# DATA IN THIS EXERCISE
= Beginning of Section =

/-- A command issued on a quiet controller of its direction, and the wait for it, before any check or pull. -/
theorem goes_command {c : Cmd} {next : St} {q : Sequencer} {e : BusErr} {d : Byte}
    (hshape : (s.seq n).shape s.cfg = .command c next)
    (hwait : ({ s.seq n with st := next, tc := 0 } : Sequencer).shape s.cfg = .poll q) (hreq : q.request = (s.seq n).request)
    (hq : s.CtlQuiet (s.seq n).ctlid) (hdir : c.dir = (s.ctl (s.seq n).ctlid).rw) :
    ∃ t, Goes n ((e, d) :: ds) s ds t [.op (.issueCommand c), .wait] [] [] ∧ t.seq n = q ∧ t.CtlQuiet (t.seq n).ctlid ∧
      t.ctl (t.seq n).ctlid = ((s.ctl (s.seq n).ctlid).issue c).complete c e d := by
  obtain ⟨t, ht, htseq, htctl⟩ := goes_issue (ds := (e, d) :: ds) hshape hq hdir
  obtain ⟨u, hu, huseq, huquiet, huctl⟩ := goes_wait (ds := ds) (e := e) (d := d) (c := c) (s := t) (n := n) (q := q)
    (by rw [htseq, ht.cfg]; exact hwait) (by rw [htseq]; exact hreq) (by rw [htseq, htctl]; rfl)
  rw [htseq, htctl] at huctl
  exact ⟨u, ht.trans hu, huseq, huquiet, huctl⟩

/-- A command that is never completed. -/
theorem follows_command_hang {c : Cmd} {next : St} (hshape : (s.seq n).shape s.cfg = .command c next)
    (hpoll : next.isPoll = true) (hq : s.CtlQuiet (s.seq n).ctlid) (hdir : c.dir = (s.ctl (s.seq n).ctlid).rw)
    (goal : State → Prop) : Follows n [] s ⟨[.op (.issueCommand c)], [], .hang, []⟩ [] goal := by
  obtain ⟨t, ht, htseq, htctl⟩ := goes_issue (ds := []) hshape hq hdir
  exact ⟨[], t, ht, by rw [htseq]; rfl, by rw [htseq]; exact hpoll, by rw [htseq, htctl]; rfl⟩

/-- The registers are `q`, and the controller is addressed for reading. -/
def State.ReadsFrom (n : Nat) (q : Sequencer) (t : State) : Prop := t.seq n = q ∧ (t.ctl (t.seq n).ctlid).rw = .read

/-- The address step of a read phase. -/
theorem goes_readAddress {cmd : St} (hshape : (s.seq n).shape s.cfg = .address .read cmd) (hq : s.CtlQuiet (s.seq n).ctlid) :
    ∃ t, Goes n ds s ds t [.op (.setSlaveAddress (s.seq n).sa .read)] [] [] ∧ t.seq n = { s.seq n with st := cmd } ∧
      t.CtlQuiet (t.seq n).ctlid ∧ (t.ctl (t.seq n).ctlid).rw = .read := by
  obtain ⟨t, ht, htseq, htctl⟩ := goes_address (ds := ds) hshape hq
  exact ⟨t, ht, htseq, by rw [State.CtlQuiet, htseq, htctl]; exact hq, by rw [htseq, htctl]; rfl⟩

/-- The registers `q` begin a step of a burst read that issues `c`, waits, pulls the byte with index `i` and leaves `q'`. -/
def Sequencer.Receives (p : Params) (q : Sequencer) (c : Cmd) (i : Nat) (q' : Sequencer) : Prop :=
  ∃ (cmd poll : St) (mid : Sequencer), q.shape p = .address .read cmd ∧
    ({ q with st := cmd } : Sequencer).shape p = .command c poll ∧
    ({ q with st := poll, tc := 0 } : Sequencer).shape p = .poll mid ∧ mid.shape p = .pull i q' ∧ poll.isPoll = true ∧
    mid.request = q.request ∧ q'.request = q.request

/-- A step of a burst read. -/
theorem follows_pull {c : Cmd} {i : Nat} {q' : Sequencer} (h : (s.seq n).Receives s.cfg c i q') (hc : c.dir = .read)
    (hrec : c.receives = true) (hq : s.CtlQuiet (s.seq n).ctlid) (hs : s.Storable n ((s.seq n).rp.toNat + i)) :
    Follows n ds s (refPull (s.seq n).sa c ((s.seq n).rp.toNat + i) ds)
      (writeEvents n (refPull (s.seq n).sa c ((s.seq n).rp.toNat + i) ds).stored) (State.ReadsFrom n q') := by
  obtain ⟨cmd, poll, mid, haddr, hcmd, hwait, hpull, hisPoll, hmid, hreq'⟩ := h
  obtain ⟨t, ht, htseq, htquiet, htrw⟩ := goes_readAddress (ds := ds) haddr hq
  have htreq : (t.seq n).request = (s.seq n).request := by rw [htseq]; rfl
  have htcmd : (t.seq n).shape t.cfg = .command c poll := by rw [htseq, ht.cfg]; exact hcmd
  match ds with
  | [] => exact ht.follows htreq (follows_command_hang htcmd hisPoll htquiet (hc.trans htrw.symm) _)
  | (e, d) :: ds =>
    obtain ⟨u, hu, huseq, huquiet, huctl⟩ := goes_command (ds := ds) (e := e) (d := d) (q := mid) htcmd
      (by rw [htseq, ht.cfg]; exact hwait) (by rw [htseq]; exact hmid) htquiet (hc.trans htrw.symm)
    have hgoes := ht.trans hu
    have hrp : (u.seq n).rp = (s.seq n).rp := by rw [huseq]; exact (congrArg Sequencer.rp hmid :)
    obtain ⟨v, hv, hvseq, hvctl⟩ := goes_pull (ds := ds) (d := d) (q := q') (i := i) (s := u) (n := n)
      (by rw [huseq, hgoes.cfg]; exact hpull) huquiet (by rw [huctl]; exact if_pos hrec)
      (by rw [hrp]; exact (hgoes.storable hs).1) (by rw [hrp]; exact (hgoes.storable hs).2)
    rw [hrp] at hv
    have hctl := ctl_ctlid_of_request (by rw [hvseq, huseq]; exact hreq'.trans hmid.symm) hvctl
    exact ⟨ds, v, hgoes.trans hv, by rw [hvseq]; exact hreq', rfl, by rw [State.CtlQuiet, hctl]; exact huquiet, hvseq,
      by rw [hctl, huctl]; exact htrw⟩

/-- The close of a burst read. -/
theorem follows_stop (hst : (s.seq n).st = .rpCmd) (hrw : (s.ctl (s.seq n).ctlid).rw = .read) (hq : s.CtlQuiet (s.seq n).ctlid) :
    Follows n ds s (refStop ds) (writeEvents n (refStop ds).stored) (fun t => (t.seq n).st = .doneOk) := by
  have hcmd : (s.seq n).shape s.cfg = .command .burstReceiveStop .rpPoll := by rw [Sequencer.shape, hst]
  match ds with
  | [] => exact follows_command_hang hcmd rfl hq hrw.symm _
  | (e, d) :: ds =>
    obtain ⟨t, ht, htseq, htquiet, htctl⟩ := goes_command (ds := ds) (e := e) (d := d) hcmd rfl rfl hq hrw.symm
    exact ht.follows (by rw [htseq]; rfl) ((follows_check (ds := ds) (e := e) (by rw [htseq]; rfl) (by rw [htseq]; rfl) htquiet
      (by rw [htctl]; rfl)).mono fun _ u hu => by rw [hu.1]; rfl)

/-- The one-byte read. -/
theorem follows_readOne (hst : (s.seq n).st = .r1Sa) (hq : s.CtlQuiet (s.seq n).ctlid)
    (hs : s.Storable n (s.seq n).rp.toNat) :
    Follows n ds s (refReadOne (s.seq n).sa (s.seq n).rp.toNat ds)
      (writeEvents n (refReadOne (s.seq n).sa (s.seq n).rp.toNat ds).stored) (fun t => (t.seq n).st = .doneOk) := by
  obtain ⟨t, ht, htseq, htquiet, htrw⟩ := goes_readAddress (ds := ds) (cmd := .r1Cmd) (by rw [Sequencer.shape, hst]) hq
  have htreq : (t.seq n).request = (s.seq n).request := by rw [htseq]; rfl
  have htcmd : (t.seq n).shape t.cfg = .command .singleReceiveNack .r1Poll := by rw [htseq]; rfl
  match ds with
  | [] => exact ht.follows htreq (follows_command_hang htcmd rfl htquiet htrw.symm _)
  | (e, d) :: ds =>
    obtain ⟨u, hu, huseq, huquiet, huctl⟩ := goes_command (ds := ds) (e := e) (d := d) htcmd rfl rfl htquiet htrw.symm
    have hgoes := ht.trans hu
    have hureq : (u.seq n).request = (s.seq n).request := by rw [huseq, htseq]; rfl
    have hcheck := follows_check (ds := ds) (e := e) (s := u) (n := n) (by rw [huseq]; rfl) (by rw [huseq]; rfl) huquiet
      (by rw [huctl]; rfl)
    cases e with
    | error => exact hgoes.follows hureq (hcheck.mono nofun)
    | none =>
      obtain ⟨es, v, hv, hvreq, hes, hvquiet, hvseq, hvctl⟩ := hcheck
      cases hes
      have hgoes := hgoes.trans hv
      have hrp : (v.seq n).rp = (s.seq n).rp := (congrArg Sequencer.rp (hvreq.trans hureq) :)
      obtain ⟨w, hw, hwseq, hwctl⟩ := goes_pull (ds := ds) (d := d) (i := 0) (s := v) (n := n)
        (by rw [hvseq]; rfl) hvquiet (by rw [hvctl, huctl]; rfl)
        (by rw [hrp]; exact (hgoes.storable hs).1) (by rw [hrp]; exact (hgoes.storable hs).2)
      rw [hrp] at hw
      have hwreq : (w.seq n).request = (v.seq n).request := by rw [hwseq, hvseq]; rfl
      exact ⟨ds, w, hgoes.trans hw, hwreq.trans (hvreq.trans hureq), rfl,
        by rw [State.CtlQuiet, ctl_ctlid_of_request hwreq hwctl]; exact hvquiet, (congrArg Sequencer.st hwseq :)⟩

/-- The steps of a burst read, each from its address state on. -/
theorem Sequencer.receives_start {q : Sequencer} (p : Params) (h : q.st = .rsSa) :
    q.Receives p .burstReceiveStart 0 (afterFirst q.rn .rmSa .rfSa { q with st := .rsGet, tc := 0 }) :=
  ⟨.rsCmd, .rsPoll, _, by rw [Sequencer.shape, h], rfl, rfl, rfl, rfl, rfl, rfl⟩
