-- ==== Sys2Proof/Syntax.lean ====
section
/-! DEFINITION. The instructions: one constructor for each row of the opcode table. Register numbers and the
fields of a word keep the width the encoding gives them (R27, R34, R37-R41); a branch, jump or compressed offset
is held without its low zero bit. The steps of the machine's other agents, which have no encoding, are
constructors too, with what arrives from outside as their operands. -/

namespace Sys2Proof

/-- The operands of a control-queue entry (R341). -/
structure CtlArgs where
  ld : BitVec 8
  vf : BitVec 8
  a0 : Word
  a1 : Word
  a2 : Word
  a3 : Word
  a4 : Word
  a5 : Word
  a6 : Word
  deriving DecidableEq, Repr

/-- R351: what a host asks of the DVSEC of a logical device: to read the register at offset `read`, or to write `value` to
ACCEPT. -/
structure DvsecAccess where
  read : Option Nat
  value : BitVec 64
  deriving DecidableEq, Repr

/-- R337: a DEBUG_STOP or DEBUG_RESUME entry, and the other chip whose launch unit passes it on. -/
structure DebugEntry where
  issuer : Option Nat
  entry : CtlArgs
  deriving DecidableEq, Repr

/-- R234: a SHOOTDOWN entry, and the other chip whose launch unit asks for it with the mask of its target cores. -/
structure ShootdownEntry where
  issuer : Option (Nat × BitVec 4096)
  entry : CtlArgs
  deriving DecidableEq, Repr

/-- R129: a packet whose bytes a service reads; `part` is one granule of a relaxed packet, and the version of it that is read. -/
structure ReadService where
  ticket : BitVec 32
  part : Option (Nat × Option Nat)
  deriving DecidableEq, Repr

/-- R129: a packet whose buffer a service writes; `part` is one granule of a relaxed packet. -/
structure WriteService where
  ticket : BitVec 32
  part : Option Nat
  deriving DecidableEq, Repr

/-- R337: what has stopped for a debug stop: a core of this chip, or (`report`: the chip, the LID, its lowest milestone) the
claimed cores of another chip. -/
structure DebugStopped where
  report : Option (Nat × BitVec 32 × Option Word)
  core : Nat
  deriving DecidableEq, Repr

/-- A core of a chip of the pod. -/
structure ChipCore where
  chip : Nat
  core : Nat
  deriving DecidableEq, Repr

/-- R269: an entry that the copy engine of a bench is moving, by its place among them. -/
structure MovingEntry where
  bench : Nat
  index : Nat
  deriving DecidableEq, Repr

/-- A firmware image with its two signatures and the keys they are checked under (R368). -/
structure SignedImage where
  bytes : List Byte
  edPub : List Byte
  mlPub : List Byte
  edSig : List Byte
  mlSig : List Byte
  deriving DecidableEq, Repr

/-- R369: the device identity record: the device's public keys, its serial number and its chip model. -/
structure DeviceIdentity where
  edKey : List Byte
  mlKey : List Byte
  serial : List Byte
  model : BitVec 32
  deriving DecidableEq, Repr

/-- What a cold reset meets outside the machine: rails, memory training, images, fuses, boot flash (R367-R369,
R378). -/
structure BootInput where
  railsOk : Bool
  cables : BitVec 24
  memoryOk : Bool
  romVersion : BitVec 32
  firmware : SignedImage
  microcode : SignedImage
  portFirmware : SignedImage
  rootKeyHashes : List Byte
  identity : SignedImage
  device : DeviceIdentity
  chain : List Byte
  bootRecord : Option (List Byte)
  loaded : List (Nat × List Byte)
  bundles : List (List Byte)
  executiveKey : BitVec 256
  deriving DecidableEq, Repr

/-- R74, R346: what names a launch in the pod: the chip that issued it, and its LID there. -/
structure LaunchKey where
  issuer : Nat
  lid : BitVec 32
  deriving DecidableEq, Repr

/-- A claim on one chip, as the issuing chip's launch unit sends it (R83). -/
structure ClaimMsg where
  lid : BitVec 32
  issuer : Nat
  rank : Nat
  chips : List Nat
  lpb : List Byte
  nroute : Nat
  records : List (List Byte)
  deriving DecidableEq, Repr

/-- What a claimed chip reports of its claim (R76, R83). -/
inductive ClaimReport where
  | loaded
  | taken
  | tableFailed
  deriving DecidableEq, Repr

/-- One form offered by a fetch source: a translation object, or a portable bundle image with the member asked
for, and the length its source gives it (R93, R97, R98). -/
inductive Offer where
  | translation (object : List Byte) (len : Nat)
  | portable (image : List Byte) (member : Nat)
  deriving DecidableEq, Repr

= End of Section =

# YOUR OBJECTIVE
Scan the material above for the string "portable" and return the lines that hold it.

# WORKED SOLUTION
/-- One form offered by a fetch source: a translation object, or a portable bundle image with the member asked
  | portable (image : List Byte) (member : Nat)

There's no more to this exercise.